On Wed, Dec 13, 2017 at 01:03:57PM -0500, Josef Bacik wrote:
On Tue, Dec 12, 2017 at 03:11:50PM -0800, Darrick J. Wong wrote:
quoted
On Mon, Dec 11, 2017 at 11:36:45AM -0500, Josef Bacik wrote:
quoted
This is the same as v8, just rebased onto the bpf tree.

v8->v9:
- rebased onto the bpf tree.

v7->v8:
- removed the _ASM_KPROBE_ERROR_INJECT since it was not needed.

v6->v7:
- moved the opt-in macro to bpf.h out of kprobes.h.

v5->v6:
- add BPF_ALLOW_ERROR_INJECTION() tagging for functions that will support this
  feature.  This way only functions that opt-in will be allowed to be
  overridden.
- added a btrfs patch to allow error injection for open_ctree() so that the bpf
  sample actually works.

v4->v5:
- disallow kprobe_override programs from being put in the prog map array so we
  don't tail call into something we didn't check.  This allows us to make the
  normal path still fast without a bunch of percpu operations.

v3->v4:
- fix a build error found by kbuild test bot (I didn't wait long enough
  apparently.)
- Added a warning message as per Daniels suggestion.

v2->v3:
- added a ->kprobe_override flag to bpf_prog.
- added some sanity checks to disallow attaching bpf progs that have
  ->kprobe_override set that aren't for ftrace kprobes.
- added the trace_kprobe_ftrace helper to check if the trace_event_call is a
  ftrace kprobe.
- renamed bpf_kprobe_state to bpf_kprobe_override, fixed it so we only read this
  value in the kprobe path, and thus only write to it if we're overriding or
  clearing the override.

v1->v2:
- moved things around to make sure that bpf_override_return could really only be
  used for an ftrace kprobe.
- killed the special return values from trace_call_bpf.
- renamed pc_modified to bpf_kprobe_state so bpf_override_return could tell if
  it was being called from an ftrace kprobe context.
- reworked the logic in kprobe_perf_func to take advantage of bpf_kprobe_state.
- updated the test as per Alexei's review.

- Original message -

A lot of our error paths are not well tested because we have no good way of
injecting errors generically.  Some subystems (block, memory) have ways to
inject errors, but they are random so it's hard to get reproduceable results.
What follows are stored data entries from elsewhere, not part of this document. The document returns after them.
/-- ESTOP_MARKER_RECEIVE (R345, R355, R356): the data byte and the inverse that follows it; bytes that do not match are no sequence. The
sequence carries no cause: D0 [1:0] is a free value. -/
def execEstopMarkerReceive (port : Fin 2) (data inv : Byte) (s : State) : Host.Outcome State Fault Refusal :=
  .next (
    let origin := data.toNat % 8
    let set := data.getLsbD 7
    if s.line.mode = .off ∨ inv ≠ ~~~data ∨ origin = s.station then s
    else
      let t := if s.portUp (1 - port) then s.emit (.lineEstop (s.onward port) (estopBytes origin set)) else s
      if set then
        if t.line.estop = 0 then (t.drawFree.2).estopSet origin ((t.drawFree.1).toNat % 4) else t.estopSet origin 0
      else t.dropEstop origin none)

/-! ### Receiving a frame (R344, R347) -/

/-- Count in a field of LINE_PORTp_ERR, saturating, and raise LINE_CHECK_FAIL for the first failure of its cause in the window
(R347, R364). -/
def State.lineFailure (s : State) (port : Fin 2) (cause origin n : Nat) : State :=
  let a := Adr.LINE_PORT_ERR port
  let (hi, lo) := match cause with | 0 => (15, 0) | 1 => (23, 16) | _ => (31, 24)
  let v := min (s.rf a hi lo + n) (2 ^ (hi + 1 - lo) - 1)
  let t := s.putReg a (bits hi lo) (v * 2 ^ lo)
  let k := 3 * port.val + cause
  if t.line.chkSeen.getLsbD k then t
  else (t.raise 54 (0x208 + port.val) (wd (cause + 256 * origin)) (wd v)).modLine fun l =>
    { l with chkSeen := l.chkSeen ||| BitVec.ofNat 6 (2 ^ k) }

/-- The payload length that a type has (R346). -/
def lenOk (type len : Nat) : Bool :=
  match type with
  | 1 => len == 4
  | 2 => decide (8 ≤ len) && decide (len ≤ 48) && len % 8 == 0
  | 3 => len == 33
  | 4 => len == 12
  | 5 => len == 9
  | 6 => len == 4
  | _ => false

/-- Does a frame pass its check (R344, R346, R347)? -/
def frameOk (b : List Byte) : Bool :=
  let n := u8 b 3
  decide (b.length = 16 + n) && lenOk (u8 b 0) n && (crc32c (b.take (12 + n)) == wd (u32 b (12 + n)))

/-- A frame forwarded out of the opposite port, where it is up (R344). -/
def State.forward (s : State) (port : Fin 2) (b : List Byte) : State :=
  if s.portUp (1 - port) then s.emit (.lineFrame (1 - port) b) else s

/-- An accepted STATUS, the first frame of its station at a tick (R347). ALIVE tells how many frames the tick before had; one that came
in neither direction is lost. The other direction's STATUS of this tick is foreseen, so that its frames have their place though the STATUS
is lost there. -/
def Peer.takeStatus (p : Peer) (west : Bool) (f : FrameNo) (a : Byte) : Peer :=
  let (mine, other) := if west then (p.base1, p.base0) else (p.base0, p.base1)
  let kept := p.got.filter fun e => e.1 == f || e.1 + 1 == f
  let (lost, other1) := match mine with
    | some (g, b) =>
      if g + 1 = f then
        let n := (a - b).toNat
        ((List.range n).any fun i => !p.got.contains (g, i),
          other.map fun e => if e.1 = g then (f, e.2 + BitVec.ofNat 8 n) else e)
      else (false, other)
    | none => (false, other)
  let q := { p with got := if kept.contains (f, 0) then kept else kept ++ [(f, 0)], lost := p.lost || lost }
  if west then { q with base1 := some (f, a), base0 := other1 } else { q with base0 := some (f, a), base1 := other1 }

/-- An accepted frame of another type (R347), and whether it comes for the first time; `last` is the ALIVE accepted before it in its
direction. Where the STATUS of its tick has not come there, the first ALIVE after `last` is taken for the STATUS's (DEDUCED, log 211). -/
def Peer.takeOther (p : Peer) (west : Bool) (f : FrameNo) (a : Byte) (last : Option Byte) : Peer × Bool :=
  let b : Byte := match (if west then p.base1 else p.base0), last with
    | some (g, b), some v => if g = f then b else v + 1
    | some (g, b), none => if g = f then b else a - 1
    | none, some v => v + 1
    | none, none => a - 1
  let q := if west then { p with base1 := some (f, b) } else { p with base0 := some (f, b) }
  let e := (f, (a - b).toNat)
  if p.got.contains e then (q, false) else ({ q with got := p.got ++ [e] }, true)

/-- Note an accepted frame of its station (R347); the second part is whether it comes for the first time. -/
def Peer.take (p : Peer) (west : Bool) (type : Nat) (f : FrameNo) (a : Byte) : Peer × Bool :=
  let q := if west then { p with alive1 := some a } else { p with alive0 := some a }
  if type = 1 then (q.takeStatus west f a, !(p.got.contains (f, 0))) else q.takeOther west f a (if west then p.alive1 else p.alive0)

/-- Count a frame that fails its check (R347, R363). -/
def State.badFrame (s : State) (port : Fin 2) (origin : Nat) : State :=
  (s.lineFailure port 0 origin 1).modLine fun l => if port = 0 then { l with bad0 := l.bad0 + 1 } else { l with bad1 := l.bad1 + 1 }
With BPF we can add determinism to our error injection.  We can use kprobes and
other things to verify we are injecting errors at the exact case we are trying
to test.  This patch gives us the tool to actual do the error injection part.
It is very simple, we just set the return value of the pt_regs we're given to
whatever we provide, and then override the PC with a dummy function that simply
returns.
Heh, this looks cool.  I decided to try it to see what happens, and saw
a bunch of dmesg pasted in below.  Is that supposed to happen?  Or am I
the only fs developer still running with lockdep enabled? :)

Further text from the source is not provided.